I guess I'm just so tired of folks piping up with the "not everyone uses syntax highlighting" crap almost every single time anyone even hints at the notion that syntax highlighting can help a particular piece of syntax. I guess you're probably tired of the opposite.
> All someone said was "Await is a keyword, syntax highlighters will most likely paint it differently."
Which was in response to someone's criticism regarding .await notation that "it's easy to not even be aware it exists and think a struct had a member called await instead..."
> Now if someone said, "it's impossible to read the await keyword due to its placement, but since everyone uses syntax highlighting, it will be okay since it will be colored differently,"
That's how I interpreted it based on it being a reply to that exact criticism.

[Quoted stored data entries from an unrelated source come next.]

-- ==== Sys2Proof/Machine/Memory.lean ====
section
/-! DEFINITION. Addresses, translation (chapter 23) and a sequencer's own loads and stores (R118, R122). -/
namespace Sys2Proof.Machine

/-! ## Translation -/

/-- The page-offset bits of a leaf at a level (R339). -/
def pageBits : Nat → Nat
  | 0 => 16
  | 1 => 21
  | _ => 30
/-- The index of an address in the table of a level (R339). -/
def tblIndex (va lvl : Nat) : Nat := if lvl = 0 then va / 2 ^ 16 % 32 else va / 2 ^ (21 + 9 * (lvl - 1)) % 512

/-- Fields of a table entry (R340). -/
def pteV (e : W64) : Bool := e.getLsbD 0
def pteLeaf (e : W64) : Bool := e.getLsbD 1
def pteR (e : W64) : Bool := e.getLsbD 2
def pteW (e : W64) : Bool := e.getLsbD 3
def pteX (e : W64) : Bool := e.getLsbD 4
def pteDup (e : W64) : Bool := e.getLsbD 6
def pteOwnH (e : W64) : Bool := e.getLsbD 7
def pteAddr (e : W64) : Nat := fld e 39 8 * 256
/-- Malformed at a level (R340), for an entry with V = 1. -/
def pteBad (e : W64) (lvl : Nat) : Bool :=
  fld e 55 40 != 0 || e.getLsbD 5 ||
  (pteLeaf e && 3 ≤ lvl) || (!pteLeaf e && lvl == 0) ||
  (!pteLeaf e && 2 ≤ lvl && fld e 11 8 != 0) ||
  (pteLeaf e && lvl < 3 && pteAddr e % 2 ^ pageBits lvl != 0)

/-- What each access kind needs of a leaf (R341). -/
def permits (e : W64) (kind : Nat) : Bool :=
  match kind with
  | 0 => pteR e
  | 1 => pteW e
  | 2 => pteX e
  | 3 => pteR e && pteW e
  | 4 => pteR e
  | _ => pteW e && !pteDup e

/-- The `pfinfo` word (R346). -/
def pfWord (kind lvl : Nat) (mig perm mal : Bool) (src : Nat) : W64 :=
  BitVec.ofNat 64 (2 ^ 63 + kind * 2 ^ 13 + lvl * 2 ^ 10 + (if mig then 2 ^ 9 else 0) + (if perm then 2 ^ 8 else 0) +
    (if mal then 2 ^ 7 else 0) + src)

/-- What a walk ends in: a leaf with its level, or a level with no valid entry, or a malformed one (R341); or it waits for a table
whose home no path joins to its die (R11). -/
inductive Walk where
  | leaf (lvl : Nat) (e : W64)
  | absent (lvl : Nat)
  | bad (lvl : Nat)
  | later
  deriving DecidableEq, Repr

/-- The value that a load takes of an uncorrectable location (R122). -/
abbrev badWord : W64 := 0x7FC00BAD
/-- The walk of R341 from the table at `t` by the walker of a TLB; entries are its relaxed loads (R342). DEDUCED (log 103): an
uncorrectable entry reads as a load of it does, and so is malformed. -/
def walk (s : State) (a va : Nat) : Nat → Nat → Walk × State
  | lvl, t =>
    let x := (t + 8 * tblIndex va lvl) / 8 % 2 ^ 37
    let (v, s) := s.load a x 0xFF none
    let e := if s.poisoned (8 * x) 8 then badWord else v
    if !s.carries (agentDie a) (homeDie (8 * x)) (8 * x) then (.later, s)
    else if !pteV e then (.absent lvl, s)
    else if pteBad e lvl then (.bad lvl, s)
    else if pteLeaf e then (.leaf lvl e, s)
    else match lvl with
      | 0 => (.bad 0, s)
      | l + 1 => walk s a va l (pteAddr e)

/-- The entry of a TLB that covers an address of a context (R343). -/
def tlbFind (tlb : List TlbE) (ctx : BitVec 12) (va : Nat) : Option TlbE :=
  tlb.find? fun e => e.ctx == ctx && va / 2 ^ pageBits e.lvl == e.page
/-- Adds an entry; when the TLB is full, an open choice goes (R343). -/
def tlbAdd (tlb : List TlbE) (cap k : Nat) (e : TlbE) : List TlbE :=
  e :: (if cap ≤ tlb.length then tlb.eraseIdx k else tlb)

/-- The TLB of a translating party: 0 the core's, 1 the copy engine's, 2 the output stream engine's (R343). -/
def Core.tlbOf (k : Core) (i : Nat) : List TlbE := if i = 0 then k.tlb else if i = 1 then k.tlbCopy else k.tlbOut
def Core.tlbPut (k : Core) (i : Nat) (t : List TlbE) : Core :=
  if i = 0 then { k with tlb := t } else if i = 1 then { k with tlbCopy := t } else { k with tlbOut := t }
def tlbCap (i : Nat) : Nat := if i = 0 then 1024 else 32

/-- The physical range of an entry's page. -/
def TlbE.range (e : TlbE) : Nat × Nat := (pteAddr e.leaf / 2 ^ pageBits e.lvl * 2 ^ pageBits e.lvl, 2 ^ pageBits e.lvl)
def inRanges (rs : List (Nat × Nat)) (l : Nat) : Bool := rs.any fun r => r.1 ≤ l && l < r.1 + r.2
/-- Whether a store of an instruction under way stands in some physical ranges, or reads there. -/
def Todo.inside (x : Todo) (rs : List (Nat × Nat)) : Bool :=
  x.ent.parts.any (fun p => inRanges rs (8 * p.word)) || x.src.any fun y => inRanges rs y.1
/-- Whether a core or an engine of its cluster still has an access under way to some physical ranges: a write not applied, one that an
instruction is still to make, or a row in its port. -/
def State.underWay (s : State) (c : CoreId) (rs : List (Nat × Nat)) : Bool :=
  ((List.range 16).map (c.val * 16 + ·) ++ (List.range 3).map (cluAgent (cluOf c))).any (fun a =>
    (s.mine a).any fun e => e.parts.any fun p => inRanges rs (8 * p.word)) ||
  (s.core c).banks.any (fun b => b.seqs.any fun q => q.todo.any (·.inside rs)) ||
  (s.core c).bufs.any (fun b => b.node == 0xFFFF && inRanges rs (256 * b.block)) ||
  (s.core c).reqs.any (fun r => r.node == 0xFFFF && r.st < 2 && inRanges rs r.addr)
/-- Remembers a leaf in a TLB. One that makes way for it while an access through it is under way is noted for a shoot-down (R353). -/
def State.tlbKeep (s : State) (c : CoreId) (i : Nat) (e : TlbE) : State :=
  let t := (s.core c).tlbOf i
  if t.length < tlbCap i then s.modCore c fun x => x.tlbPut i (tlbAdd t (tlbCap i) 0 e)
  else
    let (k, s) := s.choose t.length
    let old := (t[k]?).toList.filter fun x => s.underWay c [x.range]
    (s.modCore c fun x => x.tlbPut i (tlbAdd t (tlbCap i) k e)).modCore c fun x => { x with tlbOld := old ++ x.tlbOld }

> I guess I'm just so tired of folks piping up with the "not everyone uses syntax highlighting" crap almost every single time anyone even hints at the notion that syntax highlighting can help a particular piece of syntax. I guess you're probably tired of the opposite.
I understand! As I noted earlier, I'm for syntax highlighting in general. If I was forced to never use syntax highlighting for programming again, I might consider a career change and only programming on things I really care about instead of to pay the bills. It's because of this extreme distaste for how annoying it is without syntax highlighting that I'm extremely adverse to making it any worse than it already is, because there's been a few times where I've been forced to endure it.
For the record, I'm fine with the currently accepted await syntax. Out of what I would consider the ideal outcome to me (postfixing special sigil/character), it's at least postfixed. While prefixing await looks prettier in the singular case, it makes any sort of chaining cumbersome and error prone to parse out by eye, and as I've gone to pains to represent here, when it comes to functionality and prettiness, I error heavily on the side of functionality (where functionality includes safety and a premium on not making complex things harder to deal with than they need to be). My comments are really a tangent on the submission topic and not meant to be applied directly towards the specific solution Rust has gone with (there's a reason I waited until quite deep in the thread to use it specifically as an example). That is, .await is a perfectly acceptable outcome in my eyes without the need to justify it through syntax highlighting.
Which is exactly what has been done. So I don't understand what you're complaining about. The rest of your comment is a giant straw man. I've never heard of or seen implied that anyone in any decision making position in the Rust project is "assuming everyone has syntax highlighting set up."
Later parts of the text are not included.